California Health and Human Services Agency

Agency overview
- Jurisdiction: California
- Headquarters: 1600 Ninth Street Sacramento, CA 95814 38°34′26″N 121°29′53″W﻿ / ﻿38.57384°N 121.49800°W
- Employees: 33,000
- Annual budget: US$ 88.2 billion (2011)
- Agency executive: Mark Ghaly, Secretary;
- Website: chhs.ca.gov

= California Health and Human Services Agency =

California state government agency

The California Health and Human Services Agency (CHHS) is the state agency tasked with administration and oversight of "state and federal programs for health care, social services, public assistance and rehabilitation" in the U.S. state of California. The agency is headed by the Secretary of the California Health and Human Services Agency, with headquarters in Sacramento. Many of the laws in the California Health and Safety Code are enforced by CHHS components.

On March 6, 2019, Governor Gavin Newsom nominated Mark Ghaly to be Secretary of CHHS. The California State Senate unanimously confirmed Ghaly on June 17, 2019. Ghaly previously served as the director of health and social impact for Los Angeles County, deputy director of the Los Angeles County Department of Health Services, and medical director of the San Francisco Department of Public Health’s Southeast Health Center. Ghaly earned his doctorate of medicine degree from Harvard Medical School and a master of public health degree from the Harvard T.H. Chan School of Public Health.

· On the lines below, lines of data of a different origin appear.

/-- 14 R301 to R306; 11 R238; 22 R397, R398: closes, cuts, intervals and rollback of a context's Almanac. A close that is due
asks for a cut; one that finds a stream still running counts as late. A cut pauses every partition of the context and
waits for each to drain; with the last reply the closed set is the pages written since the cut before, and marking starts
afresh. An interval becomes durable, with its adds, unless a port of the tier is lost, what it holds is damaged or the tier's
key is gone (0x40), or the region is not there or too small even with the oldest intervals merged (0x41); a write held on a
page goes on once its page is taken. Rollback refuses a context that is on a partition (1), an interval that is not in the
chain (2), images it cannot write (3) and an interval that is damaged (4); else it puts back the pages, slots, launches,
queues, trace runs and rings of that cut, and writes the images.
It rests on the model's choices of notes 67, 68 and 115. -/
def Obligations.AlmanacEvents : Prop :=
  ∀ (s r : State) (h p page n : Nat) (iv : Interval) (b : Block), p < 32 →
    let x := s.ctx h
    let a := x.alm
    let set (e : State) (f : Almanac → Almanac) : State := e.updAlm h f
    let asked : Prop := a.due = true ∨ a.waiting ≠ []
    let held := (s.parts.filter fun e => e.2.running = some h).map Prod.fst
    let die := s.almDie h
    let idle (e : State) : State := (set e fun a => { a with due := false, waiting := [] }).ckptAdds h (a.waiting.filterMap id)
    let fin (e : State) (code : Nat) : State :=
      let e := e.updCtx h fun y => { y with rbStat := BitVec.ofNat 8 code };
      match e.physAdd x.rbctr 1 with
      | some e => e
      | none => e.setDevsts 7
    let here : Prop := ∃ e ∈ s.parts, e.2.running = some h ∨ e.2.inPlace = some h ∨ (∃ y, e.2.standby = some y ∧ y.ctx = h)
    (a.acbRead = true → s.almPeriod h = (s, acbPeriod a.acb)) ∧
    (a.acbRead = false → (∀ f, s.readBlock die h kLoad x.almcb = .error f → s.almPeriod h = (s, 0)) ∧
      (s.readBlock die h kLoad x.almcb = .ok (r, b) → s.almPeriod h = (r, acbPeriod b))) ∧
    (s.almPeriod h = (r, n) →
      (n ≠ 0 → n * 2 ^ 16 ≤ a.elapsed → s.Goes (.almanacPeriodExpiry h) ((set r fun z => { z with
        due := true, elapsed := 0, late := if a.streaming.isSome then min (a.late + 1) 65535 else a.late }).post (.cut h))) ∧
      (n = 0 ∨ a.elapsed < n * 2 ^ 16 → s.Goes (.almanacPeriodExpiry h) r)) ∧
    (a.inCut = true ∨ a.streaming ≠ none ∨ ¬ asked → s.Goes (.cut h) s) ∧
    (a.inCut = false → a.streaming = none → asked →
      ((∃ q ∈ held, (s.part q).paused = true) → s.Goes (.cut h) (s.post (.cut h))) ∧
      ((∀ q ∈ held, (s.part q).paused = false) →
        (x.almcb = 0#64 ∨ x.hasFeat featAlm = false → s.Goes (.cut h) (idle s)) ∧
        (x.almcb ≠ 0#64 → x.hasFeat featAlm = true →
          (∀ f, s.readBlock die h kLoad x.almcb = .error f →
            s.Goes (.cut h) ((set s fun a => { a with due := false, nocb := true, elapsed := 0 }).faultRecord h 0x42 (s.almCore h) 0 0)) ∧
          (s.readBlock die h kLoad x.almcb = .ok (r, b) →
            let e := set r fun a => { a with acb := b, acbRead := true, elapsed := 0 }
            (b.getLsbD 0 = false → s.Goes (.cut h) (idle e)) ∧
            (b.getLsbD 0 = true →
              let e := set e fun a => { a with inCut := true, cutting := held, cutParts := [] }
              s.Goes (.cut h) ((held.foldl (fun (e : State) q => e.pausePart q false) e).postAll
                (if held = [] then [.cutReply h 32] else held.map fun q => .cutReply h q))))))) ∧
    (a.inCut = false → s.Goes (.cutReply h p) s) ∧
    (a.inCut = true →
      (a.cutting ≠ [] → p ∉ a.cutting → s.Goes (.cutReply h p) s) ∧
      (p ∈ a.cutting → s.drained p = false → s.Goes (.cutReply h p) (s.post (.cutReply h p))) ∧
      (p ∈ a.cutting → s.drained p = true →
        let e := set (s.settlePart p) fun z => { z with cutting := a.cutting.filter (· != p)
                                                        cutParts := z.cutParts.set p ((s.settlePart p).savePart p h) }
        ((∃ q ∈ a.cutting, q ≠ p) → s.Goes (.cutReply h p) e) ∧ ((∀ q ∈ a.cutting, q = p) → s.Goes (.cutReply h p) (e.finishCut h))) ∧
      (a.cutting = [] → s.Goes (.cutReply h p) (s.finishCut h)) ∧
      (held = [] → ∃ (e : State) (i : Interval), s.finishCut h = (e.writeStaging h).post (.intervalDurable h) ∧
        (let z := (e.ctx h).alm
        z.dirty = [] ∧ z.dirtyCtr = [] ∧ z.waiting = [] ∧ z.carried = [] ∧ z.inCut = false ∧ z.due = false ∧ z.streaming = some i) ∧
        i.seq = a.nextSeq ∧ i.closed = a.dirty ++ a.dirtyCtr.map (2 ^ 40 + ·) ∧ i.owed = a.carried ++ a.waiting.filterMap id ∧
        (i.hurt = true ↔ ∃ k ∈ s.damage.slots, (s.vslot k).owner = some h) ∧ (i.hurt = false → e.mem = s.mem))) ∧
    (a.streaming = none → s.Goes (.heldWriteRelease h page) (s.unhold page) ∧ s.Goes (.intervalDurable h) s) ∧
    s.Goes (.heldWriteRelease h page) (((s.takePage h (page / 16)).takePage h (2 ^ 40 + page)).unhold page) ∧
    (a.streaming = some iv →
      let hurt : Prop := s.tierLost = true ∨ iv.hurt = true ∨ (∃ k ∈ iv.closed, iv.pages.find k = none ∧ s.pageHurt k = true) ∨
        s.kidBad (2 ^ 47) x.kidreg = true
      let room := acbTierSize a.acb
      let chain := mergeChain room iv.units a.chain.length a.chain
      let used := (chain.map Interval.units).foldl (· + ·) 0
      (hurt → s.Goes (.intervalDurable h) (s.abandon h 0x40)) ∧
      (¬ hurt → s.regionOk a.acb = false → s.Goes (.intervalDurable h) (s.abandon h 0x41)) ∧
      (¬ hurt → s.regionOk a.acb = true → s.budgetOut die 0 = true →
        s.Goes (.intervalDurable h) (s.hold (budgetKey die 0) false (.intervalDurable h))) ∧
      (¬ hurt → s.regionOk a.acb = true → s.budgetOut die 0 = false →
        (room < used + iv.units → s.Goes (.intervalDurable h) ((set s fun z => { z with chain := chain }).abandon h 0x41)) ∧
        (used + iv.units ≤ room →
          let e := (iv.closed.foldl (fun (e : State) k => e.takePage h k) (s.charge die 0 (2 ^ 16 * iv.units))).writeRegion h
          let e := (set e fun z => { z with chain := chain ++ [(e.ctx h).alm.streaming.getD iv], nextSeq := z.nextSeq + 1
                                            streaming := none, staged := 0 }).releaseClosed iv.closed
          let e := if acbDurctr a.acb = 0#64 then e else e.agentAdd (e.almCore h) h .count (acbDurctr a.acb) 1 5
          let e := e.ckptAdds h iv.owed
          s.Goes (.intervalDurable h)
            (if (e.ctx h).alm.due = true ∨ (e.ctx h).alm.waiting ≠ [] then e.post (.cut h) else e)))) ∧
    (here → s.Goes (.rollbackGo h) (fin s 1)) ∧
    (¬ here → (a.chain.find? fun i => i.seq = x.rbint) = none → s.Goes (.rollbackGo h) (fin s 2)) ∧
    (∀ whole, ¬ here → (a.chain.find? fun i => i.seq = x.rbint) = some iv →
      s.rewritePages h iv.seq (a.writtenSince iv.seq) = (r, whole) →
      (whole = false ∨ r.intervalHurt h iv.seq = true → s.Goes (.rollbackGo h) (fin r 4)) ∧
      (whole = true → r.intervalHurt h iv.seq = false →
        let mine (e : Nat × VSlot) : Bool := (r.vigil.slots.get {} e.1).owner = some h
        let slots : Map VSlot := (iv.slots.filter mine).foldl (fun (m : Map VSlot) e => m.set e.1 e.2) r.vigil.slots
        let put {α : Type} (all : Map α) (own : α → Bool) (old : Map α) : Map α :=
          old.foldl (fun (m : Map α) e => m.set e.1 e.2) (all.filter fun e => !own e.2)
        let e : State := { r with
          vigil := { r.vigil with slots := slots }
          launches := put r.launches (fun v => v.ctx = h) iv.launches
          queues := put r.queues (fun v => v.ctx = h) iv.queues
          runs := put r.runs (fun v => v.ctx = h) iv.runs
          rings := put r.rings (fun v => v.ctx = h) iv.rings }
        let e := e.updCtx h fun y => { y with
          images := y.images.map (fun e => (e.1, { e.2 with loaded := true })), replayPos := 0, replayStopped := false }
        (x.rbtab % 64 = 0 ∧ x.rbtab + 256 ≤ deviceEnd → ∀ v code, e.writeImages h x.rbtab iv.parts = (v, code) →
          s.Goes (.rollbackGo h) (fin v code)) ∧
        (x.rbtab % 64 ≠ 0 ∨ deviceEnd < x.rbtab + 256 → s.Goes (.rollbackGo h) (fin e 3))))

CHHS was created from a reorganization of other California agencies, including the California Health and Welfare Agency which included the California Department of Health Services.

== Organization ==
The agency is divided into various departments and boards:

- California Department of Aging
- California Department of Child Support Services
- California Department of Community Services and Development
- California Department of Developmental Services
- California Emergency Medical Services Authority
- California Department of Health Care Access and Information
- California Department of Health Care Services
- California Department of Managed Health Care
- California Managed Risk Medical Insurance Board
- California Department of Public Health
- California Department of Rehabilitation
- California Department of Social Services
- California Department of State Hospitals
  - CONREP
- California Office of Health Information Integrity (CalOHII)
- California Office of Law Enforcement Support
- California Office of the Patient Advocate - originally created in 2000, it conducts consumer education, provides quality of care scorecards, and reports on consumer questions and complaints
- California Office of Systems Integration
- Office of the California Surgeon General

== Secretaries ==

- Winslow Christian (1963-1964)
- John A. Svahn
- Spencer Williams (1967-1968)
- Lucian Vandegrift (1968-1970)
- James M. Hall (1971-1972)
- Earl Brian (1972-1974)
- James E. Jenkins (1974-1975)
- Mario G. Obledo (1975-1981)
- Douglas X. Patiño (1982)
- David Swoap (1983-1985)
- James Stockdale (1985-1987)
- Cliff Allenby (1987-1991)
- Russell Gould (1991-1993)
- Sandra Smoley (1993-1999)
- Grantland L Johnson (1999-2003)
- S. Kimberly Belshé (2003-2011)
- Diana Dooly (2011-2018)
- Michael Wilkening (2018-2019)
- Mark Ghaly (2019-2024)
- Kim Johnson (2024-present)

== History ==
The agency was originally created in 1961 by Government Code section 12800 as the Human Relations Agency, and renamed to the Health and Welfare Agency in 1972 to and again to its current name in 1998.